▸ WHAT IS REQUIRED
Whenever a line in the material below includes "plus", copy that line.

....................

/-- RFS: R0 takes the immediate and PC the low 12 bits of R3; IX and I do nothing (R235; decision D38). -/
def Obligations.RfsReturns : Prop :=
  ∀ (r ix : BitVec 2) (i : Bool) (addr : BitVec 5) (s : State), s.ms.Inv →
    ∃ m, m.Shows (s.seen addr) ∧ exec (.rfs r ix i addr) s =
      .next ({ s with r0 := addr.setWidth 18 }.done (.rfs r ix i addr) (wordToPc s.r3) 3 m)

/-- SOB decrements modulo 2^18, writes no flag, and jumps iff the new value is not negative; JGE jumps iff R[r] is not
negative (R236, R237; decisions D31, D32). -/
def Obligations.SobJgeJump : Prop :=
  ∀ (r ix : BitVec 2) (i : Bool) (addr : BitVec 5) (s : State), s.ms.Inv → s.jumpTaken = false →
    s.eaReadable false ix i addr →
    (∃ m, m.Shows (s.seen addr) ∧ exec (.sob r ix i addr) s =
      .next (((s.withEa false ix i addr).setR r (s.getR r - 1)).done (.sob r ix i addr)
        (if (s.getR r - 1).msb then pcNext s.pc else wordToPc (s.effAddr false ix i addr)) (eaSteps i + 3) m)) ∧
    (∃ m, m.Shows (s.seen addr) ∧ exec (.jge r ix i addr) s =
      .next ((s.withEa false ix i addr).done (.jge r ix i addr)
        (if (s.getR r).msb then pcNext s.pc else wordToPc (s.effAddr false ix i addr)) (eaSteps i + 2) m))

/-! ### Arithmetic and logic (44_arith_logic.md) -/

/-- AMR and SMR: R[r] plus or minus the word at the effective address, and the flag of ADD or SUB; no word
changes but mem[8], which a label reference writes (R250, R251; 41_execution_cycle.md R186). -/
def Obligations.AmrSmrCompute : Prop :=
  ∀ (r ix : BitVec 2) (i : Bool) (addr : BitVec 5) (s : State) (ea w : Word), s.ms.Inv → s.jumpTaken = false →
    s.eaReadable false ix i addr → ea = s.effAddr false ix i addr → ea.toNat < Config.memWords →
    w = s.seen addr ea.toNat →
    (∃ m, m.Shows (s.seen addr) ∧ exec (.amr r ix i addr) s =
      .next (({ s.withEa false ix i addr with
          mar := ea, mdr := w, op1 := s.getR r, op2 := w, result := s.getR r + w
          cc := if 2 ^ 18 ≤ (s.getR r).toNat + w.toNat then 0b1000#4 else 0b0000#4 }.setR r (s.getR r + w)).done
        (.amr r ix i addr) (pcNext s.pc) (eaSteps i + 7) m)) ∧
    (∃ m, m.Shows (s.seen addr) ∧ exec (.smr r ix i addr) s =
      .next (({ s.withEa false ix i addr with
          mar := ea, mdr := w, op1 := s.getR r, op2 := w, result := s.getR r - w
          cc := if (s.getR r).toNat < w.toNat then 0b0100#4 else 0b0000#4 }.setR r (s.getR r - w)).done
        (.smr r ix i addr) (pcNext s.pc) (eaSteps i + 7) m))

/-- AIR and SIR: R[r] plus or minus the zero-extended immediate, and the flag of ADD or SUB; no word
changes but mem[8], which a label reference writes where the immediate is 8 (R252, R253; 41_execution_cycle.md R186). -/
def Obligations.AirSirCompute : Prop :=
  ∀ (r : BitVec 2) (addr : BitVec 5) (s : State) (w : Word), s.ms.Inv → s.jumpTaken = false →
    w = addr.setWidth 18 →
    (∃ m, m.Shows (s.seen addr) ∧ exec (.air r addr) s =
      .next (({ s with
          op1 := s.getR r, op2 := w, result := s.getR r + w
          cc := if 2 ^ 18 ≤ (s.getR r).toNat + w.toNat then 0b1000#4 else 0b0000#4 }.setR r (s.getR r + w)).done
        (.air r addr) (pcNext s.pc) 5 m)) ∧
    (∃ m, m.Shows (s.seen addr) ∧ exec (.sir r addr) s =
      .next (({ s with
          op1 := s.getR r, op2 := w, result := s.getR r - w
          cc := if (s.getR r).toNat < w.toNat then 0b0100#4 else 0b0000#4 }.setR r (s.getR r - w)).done
        (.sir r addr) (pcNext s.pc) 5 m))

/-- MLT: the 36-bit unsigned product of the old values, its high half in R[rx] and its low half in R[rx + 1]; CC is
cleared (R254). -/
def Obligations.MltMultiplies : Prop :=
  ∀ (rx ry : BitVec 2) (s : State) (hi lo : Word), s.ms.Inv → s.jumpTaken = false → rx = 0 ∨ rx = 2 →
    hi.toNat * 2 ^ 18 + lo.toNat = (s.getR rx).toNat * (s.getR ry).toNat →
    ∃ m, m.Shows s.ms.view ∧ exec (.mlt rx ry) s =
      .next ((({ s with
          op1 := s.getR rx, op2 := s.getR ry, result := hi, result2 := lo, cc := 0b0000#4 }.setR rx hi).setR (rx + 1)
            lo).done (.mlt rx ry) (pcNext s.pc) 6 m)

/-- DVD by a divisor that is not 0: the unsigned quotient in R[rx], the remainder in R[rx + 1], CC cleared; by 0: only
DIVZERO, and the instruction completes at its ALU step (R255; decisions D11, D19). -/
def Obligations.DvdDivides : Prop :=
  ∀ (rx ry : BitVec 2) (s : State), s.ms.Inv → s.jumpTaken = false → rx = 0 ∨ rx = 2 →
    (s.getR ry ≠ 0 → ∃ m, m.Shows s.ms.view ∧ exec (.dvd rx ry) s =
      .next ((({ s with
          op1 := s.getR rx, op2 := s.getR ry, result := s.getR rx / s.getR ry, result2 := s.getR rx % s.getR ry
          cc := 0b0000#4 }.setR rx (s.getR rx / s.getR ry)).setR (rx + 1) (s.getR rx % s.getR ry)).done
        (.dvd rx ry) (pcNext s.pc) 6 m)) ∧
    (s.getR ry = 0 → ∃ m, m.Shows s.ms.view ∧ exec (.dvd rx ry) s =
      .next ({ s with op1 := s.getR rx, op2 := s.getR ry, cc := 0b0010#4 }.done (.dvd rx ry) (pcNext s.pc) 4 m))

....................

▸ THE COMPLETED TASK
/-- AMR and SMR: R[r] plus or minus the word at the effective address, and the flag of ADD or SUB; no word
/-- AIR and SIR: R[r] plus or minus the zero-extended immediate, and the flag of ADD or SUB; no word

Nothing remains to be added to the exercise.